-- ==== Sys2Proof/Machine/RegMap.lean ====
section
/-! DEFINITION. The register map: every register of BAR0 with its fields, access types, reset values and rules for
ignored values, block by block (R504, R516 and the field maps of the owning chapters), and the place of every field. -/

namespace Sys2Proof

/-- The access types of R11. -/
inductive Access where
  | ro | rw | rw1c | wo | rws | shd | apl | rwl
deriving DecidableEq, Repr

/-- Which written values a field takes; any other value is ignored (R509). -/
inductive Rule where
  | any
  | range (a b : Nat)
  | zeroOr (a b : Nat)
deriving DecidableEq, Repr

/-- One field of a register. -/
structure Field where
  name : String
  lo : Nat
  width : Nat
  access : Access
  reset : Nat
  rule : Rule := .any
deriving DecidableEq, Repr

/-- One register or register array: base offset, (stride, count) of each index, bytes of an element, fields, and
whether the whole register keeps its value across a warm reset. -/
structure RegSpec where
  name : String
  base : Nat
  dims : List (Nat × Nat)
  bytes : Nat
  fields : List Field
  kept : Bool := false
deriving DecidableEq, Repr

/-- The place of one field: element offset, lowest bit, width. -/
structure Loc where
  off : Nat
  lo : Nat
  w : Nat
deriving DecidableEq, Repr

/-- The registers of block GLB (R504). -/
def regsGLB : List RegSpec :=
  ([
  ⟨"GLB_ID", 0x0000000, [], 4,
    [⟨"vendor", 0, 16, .ro, 22086, .any⟩,
     ⟨"part", 16, 16, .ro, 9568, .any⟩], false⟩,
  ⟨"GLB_STEP", 0x0000004, [], 4,
    [⟨"ray_die", 0, 8, .ro, 0, .any⟩,
     ⟨"io_die", 8, 8, .ro, 0, .any⟩,
     ⟨"build", 16, 8, .ro, 0, .any⟩,
     ⟨"page_format", 24, 8, .ro, 0, .any⟩], false⟩,
  ⟨"GLB_SERIAL", 0x0000008, [], 8,
    [⟨"serial", 0, 64, .ro, 0, .any⟩], false⟩,
  ⟨"GLB_FW_VER", 0x0000010, [], 8,
    [⟨"version", 0, 64, .ro, 0, .any⟩], false⟩,
  ⟨"GLB_CAPS", 0x0000018, [], 4,
    [⟨"engines", 0, 10, .ro, 576, .any⟩,
     ⟨"lanes", 10, 9, .ro, 256, .any⟩,
     ⟨"channels", 19, 6, .ro, 32, .any⟩,
     ⟨"layers", 25, 7, .ro, 64, .any⟩], false⟩,
  ⟨"GLB_LOCK", 0x0000020, [], 4,
    [⟨"lock", 0, 24, .rw, 0, .any⟩], false⟩,
  ⟨"GLB_SCRATCH", 0x0000024, [], 4,
    [⟨"value", 0, 32, .rw, 0, .any⟩], false⟩,
  ⟨"GLB_CLIENT", 0x0000028, [], 4,
    [⟨"client", 0, 4, .ro, 0, .any⟩,
     ⟨"vf_view", 4, 1, .ro, 0, .any⟩,
     ⟨"link_b", 5, 1, .ro, 0, .any⟩], false⟩] : List RegSpec)

/-- The registers of block CMD (R504). -/
def regsCMD : List RegSpec :=
  ([
  ⟨"CMD_SQ_BASE", 0x0100000, [(64, 256)], 8,
    [⟨"loc", 0, 1, .rw, 0, .any⟩,
     ⟨"base", 12, 52, .rw, 0, .any⟩], false⟩,
  ⟨"CMD_SQ_CFG", 0x0100008, [(64, 256)], 4,
    [⟨"enable", 0, 1, .rw, 0, .any⟩,
     ⟨"halted", 1, 1, .ro, 0, .any⟩,
     ⟨"log2size", 8, 4, .rw, 6, .range 6 12⟩], false⟩,
  ⟨"CMD_SQ_HEAD", 0x010000C, [(64, 256)], 4,
    [⟨"head", 0, 16, .ro, 0, .any⟩,
     ⟨"inflight", 16, 16, .ro, 0, .any⟩], false⟩,
  ⟨"CMD_CQ_BASE", 0x0100010, [(64, 256)], 8,
    [⟨"loc", 0, 1, .rw, 0, .any⟩,
     ⟨"base", 12, 52, .rw, 0, .any⟩], false⟩,
  ⟨"CMD_CQ_CFG", 0x0100018, [(64, 256)], 4,
    [⟨"enable", 0, 1, .rw, 0, .any⟩,
     ⟨"closing", 1, 1, .ro, 0, .any⟩,
     ⟨"halted", 2, 1, .ro, 0, .any⟩,
     ⟨"log2size", 8, 4, .rw, 6, .range 6 12⟩,
     ⟨"vector", 16, 6, .rw, 0, .any⟩,
     ⟨"holdoff", 24, 8, .rw, 0, .any⟩], false⟩,
  ⟨"CMD_CQ_STATE", 0x010001C, [(64, 256)], 4,
    [⟨"tail", 0, 16, .ro, 0, .any⟩,
     ⟨"reserved", 16, 16, .ro, 0, .any⟩], false⟩,
  ⟨"CMD_CQ_WB", 0x0100020, [(64, 256)], 8,
    [⟨"addr", 0, 64, .rw, 0, .any⟩], false⟩,
  ⟨"CMD_CQ_HEAD", 0x0100028, [(64, 256)], 4,
    [⟨"head", 0, 16, .ro, 0, .any⟩], false⟩,
  ⟨"CMD_EVQ_BASE", 0x0108000, [(64, 16)], 8,
    [⟨"loc", 0, 1, .rw, 0, .any⟩,
     ⟨"base", 12, 52, .rw, 0, .any⟩], false⟩,
  ⟨"CMD_EVQ_CFG", 0x0108008, [(64, 16)], 4,
    [⟨"enable", 0, 1, .rw, 0, .any⟩,
     ⟨"halted", 1, 1, .ro, 0, .any⟩,
     ⟨"log2size", 8, 4, .rw, 6, .range 6 14⟩,
     ⟨"owner", 12, 4, .rw, 0, .any⟩,
     ⟨"vector", 16, 6, .rw, 0, .any⟩,
     ⟨"holdoff", 24, 8, .rw, 0, .any⟩], false⟩,
  ⟨"CMD_EVQ_MASK", 0x010800C, [(64, 16)], 4,
    [⟨"ranges", 1, 14, .rw, 0, .any⟩], false⟩,
  ⟨"CMD_EVQ_STATE", 0x0108010, [(64, 16)], 4,
    [⟨"tail", 0, 16, .ro, 0, .any⟩,
     ⟨"lost", 16, 16, .ro, 0, .any⟩], false⟩,
  ⟨"CMD_EVQ_WB", 0x0108018, [(64, 16)], 8,
    [⟨"addr", 0, 64, .rw, 0, .any⟩], false⟩] : List RegSpec)

/-- The registers of block PWC (R504). -/
def regsPWC : List RegSpec :=
  ([
  ⟨"PWC_STATUS", 0x0200000, [], 4,
    [⟨"state", 0, 2, .ro, 0, .any⟩,
     ⟨"tier", 2, 2, .ro, 0, .any⟩,
     ⟨"gov_level", 4, 3, .ro, 0, .any⟩,
     ⟨"limiting", 7, 1, .ro, 0, .any⟩,
     ⟨"shed", 8, 4, .ro, 0, .any⟩], false⟩,
  ⟨"PWC_VIN", 0x0200004, [], 4,
    [⟨"vin", 0, 16, .ro, 0, .any⟩,
     ⟨"pin", 16, 16, .ro, 0, .any⟩], false⟩,
  ⟨"PWC_CFG", 0x0200008, [], 4,
    [⟨"plimit", 0, 10, .rws, 0, .zeroOr 20 420⟩,
     ⟨"vin_fail", 16, 8, .rws, 54, .range 54 255⟩], false⟩,
  ⟨"PWC_IDLE_CFG", 0x020000C, [], 4,
    [⟨"bent_idle", 0, 10, .rw, 100, .range 1 1023⟩,
     ⟨"cbk_idle", 10, 10, .rw, 10, .range 1 1023⟩], false⟩,
  ⟨"PWC_PFAIL", 0x0200010, [], 4,
    [⟨"occurred", 0, 1, .rws, 0, .any⟩,
     ⟨"recovered", 1, 1, .rws, 0, .any⟩,
     ⟨"committed", 2, 1, .rws, 0, .any⟩,
     ⟨"held_us", 16, 16, .rws, 0, .any⟩], false⟩,
  ⟨"PWC_DOMAIN", 0x0200100, [(4, 26)], 4,
    [⟨"depth", 0, 2, .ro, 0, .any⟩,
     ⟨"wakes", 16, 16, .ro, 0, .any⟩], false⟩,
  ⟨"PWC_CLK", 0x0200200, [(4, 28)], 4,
    [⟨"mhz", 0, 16, .ro, 0, .any⟩,
     ⟨"running", 16, 1, .ro, 0, .any⟩,
     ⟨"level", 17, 3, .ro, 0, .any⟩], false⟩] : List RegSpec)

/-- The registers of block THM (R504). -/
def regsTHM : List RegSpec :=
  ([
  ⟨"THM_CFG", 0x0300000, [], 4,
    [⟨"mode", 0, 1, .rws, 0, .any⟩,
     ⟨"dwell_n", 4, 4, .rws, 4, .range 1 15⟩,
     ⟨"step_ms", 8, 8, .rws, 10, .range 1 255⟩,
     ⟨"max_ms", 16, 6, .rws, 50, .range 2 50⟩,
     ⟨"min_ms", 24, 4, .rws, 1, .range 1 15⟩,
     ⟨"dwell_10ms", 28, 4, .rws, 10, .range 1 15⟩], false⟩,
  ⟨"THM_SHUT_CAUSE", 0x0300010, [], 4,
    [⟨"sensor", 0, 7, .rws, 0, .any⟩,
     ⟨"valid", 7, 1, .rws, 0, .any⟩,
     ⟨"nvm_wait", 8, 1, .rws, 0, .any⟩,
     ⟨"late_cut", 9, 1, .rws, 0, .any⟩,
     ⟨"erase_suspended", 10, 1, .rws, 0, .any⟩], false⟩,
  ⟨"THM_CNT", 0x0300040, [(4, 8)], 4,
    [⟨"count", 0, 32, .ro, 0, .any⟩], false⟩,
  ⟨"THM_ZONE", 0x0300400, [(4, 16)], 4,
    [⟨"level", 0, 3, .ro, 0, .any⟩,
     ⟨"floor", 3, 3, .rws, 0, .any⟩,
     ⟨"crit", 6, 1, .ro, 0, .any⟩,
     ⟨"surge_hold", 7, 1, .ro, 0, .any⟩,
     ⟨"worst", 8, 8, .ro, 0, .any⟩], false⟩,
  ⟨"THM_TEMP", 0x0301000, [(4, 104)], 4,
    [⟨"temp", 0, 16, .ro, 0, .any⟩,
     ⟨"state", 16, 2, .ro, 0, .any⟩,
     ⟨"valid", 18, 1, .ro, 0, .any⟩,
     ⟨"base_only", 19, 1, .ro, 0, .any⟩,
     ⟨"age", 20, 12, .ro, 0, .any⟩], false⟩,
  ⟨"THM_THRESH", 0x0302000, [(8, 104)], 8,
    [⟨"warn", 0, 8, .ro, 95, .any⟩,
     ⟨"hot", 8, 8, .ro, 102, .any⟩,
     ⟨"crit", 16, 8, .ro, 108, .any⟩,
     ⟨"shut", 24, 8, .ro, 118, .any⟩,
     ⟨"hyst", 32, 4, .ro, 3, .any⟩,
     ⟨"rise", 40, 8, .ro, 50, .any⟩], true⟩] : List RegSpec)

/-- The registers of block CAL (R504). -/
def regsCAL : List RegSpec :=
  ([
  ⟨"CAL_CFG", 0x0400000, [], 4,
    [⟨"auto_a", 0, 1, .rws, 1, .any⟩,
     ⟨"auto_dram", 1, 1, .rws, 1, .any⟩,
     ⟨"min_commit", 8, 8, .rws, 10, .range 1 255⟩,
     ⟨"slew", 16, 8, .rws, 10, .range 1 255⟩,
     ⟨"xtal_slew", 24, 8, .rws, 10, .range 1 255⟩], false⟩,
  ⟨"CAL_TRUE_CFG", 0x0400008, [], 4,
    [⟨"interval", 0, 8, .rws, 30, .any⟩,
     ⟨"retire_days", 8, 8, .rws, 30, .range 1 255⟩,
     ⟨"warn_days", 16, 8, .rws, 180, .range 1 255⟩,
     ⟨"guard", 24, 4, .rws, 3, .any⟩], false⟩,
  ⟨"CAL_TRUE_STATUS", 0x040000C, [], 4,
    [⟨"running", 0, 1, .ro, 0, .any⟩,
     ⟨"bent", 1, 3, .ro, 0, .any⟩,
     ⟨"waiting", 4, 1, .ro, 0, .any⟩,
     ⟨"done", 8, 8, .ro, 0, .any⟩], false⟩,
  ⟨"CAL_CNT", 0x0400040, [(4, 8)], 4,
    [⟨"count", 0, 32, .ro, 0, .any⟩], false⟩,
  ⟨"CAL_BENT_PLAN", 0x0400100, [(16, 8)], 4,
    [⟨"offset", 0, 5, .ro, 0, .any⟩,
     ⟨"ceiling", 8, 6, .ro, 0, .any⟩,
     ⟨"days_left", 16, 12, .ro, 4095, .any⟩,
     ⟨"low", 28, 1, .ro, 0, .any⟩], false⟩,
  ⟨"CAL_BENT_AGE", 0x0400104, [(16, 8)], 4,
    [⟨"delta", 0, 16, .ro, 0, .any⟩,
     ⟨"pair", 16, 2, .ro, 0, .any⟩], false⟩,
  ⟨"CAL_TRUE_OUTCOME", 0x0400108, [(16, 8)], 4,
    [⟨"outcome", 0, 3, .ro, 0, .any⟩], true⟩,
  ⟨"CAL_ITEM_STATE", 0x0401000, [(16, 128)], 4,
    [⟨"dac", 0, 14, .ro, 0, .any⟩,
     ⟨"target", 16, 14, .ro, 0, .any⟩,
     ⟨"freeze", 30, 1, .rws, 0, .any⟩,
     ⟨"slewing", 31, 1, .ro, 0, .any⟩], false⟩,
  ⟨"CAL_ITEM_COUNT", 0x0401004, [(16, 128)], 4,
    [⟨"count", 0, 32, .ro, 0, .any⟩], false⟩,
  ⟨"CAL_ITEM_TIME", 0x0401008, [(16, 128)], 8,
    [⟨"time", 0, 64, .ro, 0, .any⟩], false⟩,
  ⟨"CAL_DRAM_FIG", 0x0402000, [(8, 32)], 8,
    [⟨"rwidth", 0, 8, .ro, 0, .any⟩,
     ⟨"rheight", 8, 8, .ro, 0, .any⟩,
     ⟨"wwidth", 16, 8, .ro, 0, .any⟩,
     ⟨"wheight", 24, 8, .ro, 0, .any⟩,
     ⟨"residual", 32, 16, .ro, 0, .any⟩,
     ⟨"age", 48, 12, .ro, 0, .any⟩,
     ⟨"valid", 60, 1, .ro, 0, .any⟩], false⟩] : List RegSpec)

/-- The registers of block SPL (R504). -/
def regsSPL : List RegSpec :=
  ([
  ⟨"SPL_STATUS", 0x0500000, [], 4,
    [⟨"ready", 0, 1, .ro, 0, .any⟩,
     ⟨"read_only", 1, 1, .ro, 0, .any⟩,
     ⟨"interrupted", 2, 1, .ro, 0, .any⟩,
     ⟨"erase_redone", 3, 1, .ro, 0, .any⟩,
     ⟨"first_use", 4, 1, .ro, 0, .any⟩,
     ⟨"factory_bad", 5, 1, .ro, 0, .any⟩,
     ⟨"free", 8, 10, .ro, 0, .any⟩,
     ⟨"retired", 18, 10, .ro, 0, .any⟩], false⟩,
  ⟨"SPL_SEQ", 0x0500008, [], 8,
    [⟨"seq", 0, 64, .ro, 0, .any⟩], false⟩,
  ⟨"SPL_WEAR", 0x0500010, [], 4,
    [⟨"max", 0, 17, .ro, 0, .any⟩], false⟩,
  ⟨"SPL_WEAR_MIN", 0x0500014, [], 4,
    [⟨"min", 0, 17, .ro, 0, .any⟩], false⟩,
  ⟨"SPL_LAST_BAD", 0x0500018, [], 4,
    [⟨"kind", 0, 8, .ro, 0, .any⟩,
     ⟨"key", 8, 16, .ro, 0, .any⟩], false⟩,
  ⟨"SPL_CNT", 0x0500040, [(4, 7)], 4,
    [⟨"count", 0, 32, .ro, 0, .any⟩], false⟩,
  ⟨"SPL_FW_STATUS", 0x0500100, [], 4,
    [⟨"active", 0, 1, .ro, 0, .any⟩,
     ⟨"trial", 1, 1, .ro, 0, .any⟩,
     ⟨"verified", 2, 1, .ro, 0, .any⟩,
     ⟨"fallback", 3, 1, .ro, 0, .any⟩,
     ⟨"fuse", 16, 16, .ro, 0, .any⟩], false⟩,
  ⟨"SPL_FW_VER", 0x0500108, [(8, 2)], 8,
    [⟨"version", 0, 64, .ro, 0, .any⟩], false⟩] : List RegSpec)

/-- The registers of block SCN (R504). -/
def regsSCN : List RegSpec :=
  ([
  ⟨"SCN_VIEW_CTRL", 0x0600F00, [], 4,
    [⟨"group", 0, 4, .rw, 0, .any⟩,
     ⟨"corr_enable", 8, 1, .shd, 0, .any⟩,
     ⟨"sw_table", 16, 1, .ro, 0, .any⟩], false⟩,
  ⟨"SCN_VCF_BASE", 0x0600F08, [], 4,
    [⟨"base", 0, 24, .rwl, 0, .any⟩], false⟩,
  ⟨"SCN_VIEW_SLOPE", 0x0601000, [(8, 256)], 8,
    [⟨"su", 0, 17, .shd, 0, .any⟩,
     ⟨"sv", 32, 17, .shd, 0, .any⟩], false⟩,
  ⟨"SCN_LAYER_CFG", 0x0602000, [(64, 64)], 4,
    [⟨"enable", 0, 1, .shd, 0, .any⟩,
     ⟨"kind", 1, 1, .shd, 0, .any⟩,
     ⟨"premul", 2, 1, .shd, 1, .any⟩,
     ⟨"limited", 3, 1, .shd, 1, .any⟩,
     ⟨"format", 4, 4, .shd, 0, .any⟩,
     ⟨"group", 8, 4, .shd, 0, .any⟩,
     ⟨"preset", 12, 2, .shd, 0, .any⟩,
     ⟨"priority", 16, 6, .shd, 0, .any⟩,
     ⟨"dh", 24, 4, .ro, 1, .any⟩,
     ⟨"dv", 28, 4, .ro, 1, .any⟩], false⟩,
  ⟨"SCN_LAYER_SRC", 0x0602004, [(64, 64)], 4,
    [⟨"width", 0, 16, .shd, 0, .any⟩,
     ⟨"height", 16, 16, .shd, 0, .any⟩], false⟩,
  ⟨"SCN_LAYER_DST", 0x0602008, [(64, 64)], 4,
    [⟨"width_m1", 0, 15, .shd, 0, .any⟩,
     ⟨"height_m1", 16, 15, .shd, 0, .any⟩], false⟩,
  ⟨"SCN_LAYER_POS", 0x060200C, [(64, 64)], 4,
    [⟨"x0", 0, 16, .shd, 0, .any⟩,
     ⟨"y0", 16, 16, .shd, 0, .any⟩], false⟩,
  ⟨"SCN_LAYER_ZA", 0x0602010, [(64, 64)], 4,
    [⟨"a", 0, 24, .shd, 0, .any⟩], false⟩,
  ⟨"SCN_LAYER_ZB", 0x0602014, [(64, 64)], 4,
    [⟨"b", 0, 22, .shd, 0, .any⟩], false⟩,
  ⟨"SCN_LAYER_ZC", 0x0602018, [(64, 64)], 4,
    [⟨"c", 0, 22, .shd, 0, .any⟩], false⟩,
  ⟨"SCN_LAYER_ZK", 0x060201C, [(64, 64)], 4,
    [⟨"k", 0, 20, .shd, 0, .any⟩], false⟩,
  ⟨"SCN_LAYER_BASE", 0x0602020, [(64, 64)], 4,
    [⟨"base", 0, 30, .shd, 0, .any⟩], false⟩,
  ⟨"SCN_LAYER_PITCH", 0x0602024, [(64, 64)], 4,
    [⟨"pitch", 0, 16, .shd, 0, .any⟩], false⟩,
  ⟨"SCN_LAYER_KEYMIN", 0x0602028, [(64, 64)], 8,
    [⟨"k0", 0, 16, .shd, 0, .any⟩,
     ⟨"k1", 16, 16, .shd, 0, .any⟩,
     ⟨"k2", 32, 16, .shd, 0, .any⟩,
     ⟨"k3", 48, 16, .shd, 0, .any⟩], false⟩,
  ⟨"SCN_LAYER_KEYMAX", 0x0602030, [(64, 64)], 8,
    [⟨"k0", 0, 16, .shd, 0, .any⟩,
     ⟨"k1", 16, 16, .shd, 0, .any⟩,
     ⟨"k2", 32, 16, .shd, 0, .any⟩,
     ⟨"k3", 48, 16, .shd, 0, .any⟩], false⟩,
  ⟨"SCN_LAYER_COLOUR", 0x0602038, [(64, 64)], 4,
    [⟨"r", 0, 16, .shd, 0, .any⟩,
     ⟨"g", 16, 16, .shd, 0, .any⟩], false⟩,
  ⟨"SCN_LAYER_STATUS", 0x060203C, [(64, 64)], 4,
    [⟨"active", 0, 1, .ro, 0, .any⟩,
     ⟨"late", 1, 1, .ro, 0, .any⟩,
     ⟨"dropped", 2, 1, .rw1c, 0, .any⟩,
     ⟨"owner", 8, 4, .ro, 0, .any⟩,
     ⟨"owned", 12, 1, .ro, 0, .any⟩,
     ⟨"drop_regions", 16, 16, .ro, 0, .any⟩], false⟩,
  ⟨"SCN_LAYER_MATRIX", 0x0603000, [(32, 32), (4, 4)], 4,
    [⟨"lo", 0, 16, .shd, 0, .any⟩,
     ⟨"hi", 16, 16, .shd, 0, .any⟩], false⟩,
  ⟨"SCN_LAYER_MATRIX8", 0x0603010, [(32, 32)], 4,
    [⟨"m8", 0, 16, .shd, 0, .any⟩], false⟩,
  ⟨"SCN_LAYER_COLOUR_B", 0x0604000, [(4, 64)], 4,
    [⟨"b", 0, 16, .shd, 0, .any⟩,
     ⟨"key_enable", 16, 4, .shd, 0, .any⟩], false⟩,
  ⟨"SCN_LAYER_STEP", 0x0604100, [(8, 32)], 8,
    [⟨"step_x", 0, 17, .ro, 65536, .any⟩,
     ⟨"step_y", 32, 17, .ro, 65536, .any⟩], false⟩,
  ⟨"SCN_PALETTE", 0x0608000, [(1024, 32), (4, 256)], 4,
    [⟨"entry", 0, 32, .shd, 0, .any⟩], false⟩,
  ⟨"SCN_TRS_CFG", 0x0610000, [], 4,
    [⟨"enable", 0, 1, .rw, 0, .any⟩,
     ⟨"loss_wait", 8, 8, .rw, 20, .range 1 255⟩,
     ⟨"udp_port", 16, 16, .rw, 7170, .any⟩], false⟩,
  ⟨"SCN_TRS_HORIZON", 0x0610004, [], 4,
    [⟨"ms", 0, 16, .rw, 2000, .range 1 65535⟩], false⟩,
  ⟨"SCN_TRS_HOLD_BASE", 0x0610008, [], 4,
    [⟨"base", 0, 24, .rwl, 0, .any⟩], false⟩,
  ⟨"SCN_TRS_HOLD_SIZE", 0x061000C, [], 4,
    [⟨"mib", 0, 11, .rwl, 256, .range 64 1024⟩], false⟩,
  ⟨"SCN_TRS_UNKNOWN", 0x0610040, [(4, 9)], 4,
    [⟨"count", 0, 32, .rw1c, 0, .any⟩], false⟩,
  ⟨"SCN_TRS_STREAM", 0x0610100, [(16, 64)], 4,
    [⟨"stream_id", 0, 16, .ro, 0, .any⟩,
     ⟨"layer", 16, 6, .ro, 0, .any⟩,
     ⟨"no_layer", 22, 1, .ro, 0, .any⟩,
     ⟨"enable", 23, 1, .ro, 0, .any⟩,
     ⟨"group", 24, 4, .ro, 0, .any⟩,
     ⟨"owner", 28, 4, .ro, 0, .any⟩], false⟩,
  ⟨"SCN_TRS_ALTBASE", 0x0610104, [(16, 64)], 4,
    [⟨"base", 0, 30, .ro, 0, .any⟩], false⟩,
  ⟨"SCN_TRS_CNT", 0x0611000, [(64, 64), (4, 16)], 4,
    [⟨"count", 0, 32, .ro, 0, .any⟩], false⟩] : List RegSpec)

★ ★ ★ ★

• **What is required**
Where does the string "fields" appear in the records above? Return every line that holds it.

• **Completed exercise**
/-! DEFINITION. The register map: every register of BAR0 with its fields, access types, reset values and rules for
/-- One register or register array: base offset, (stride, count) of each index, bytes of an element, fields, and
  fields : List Field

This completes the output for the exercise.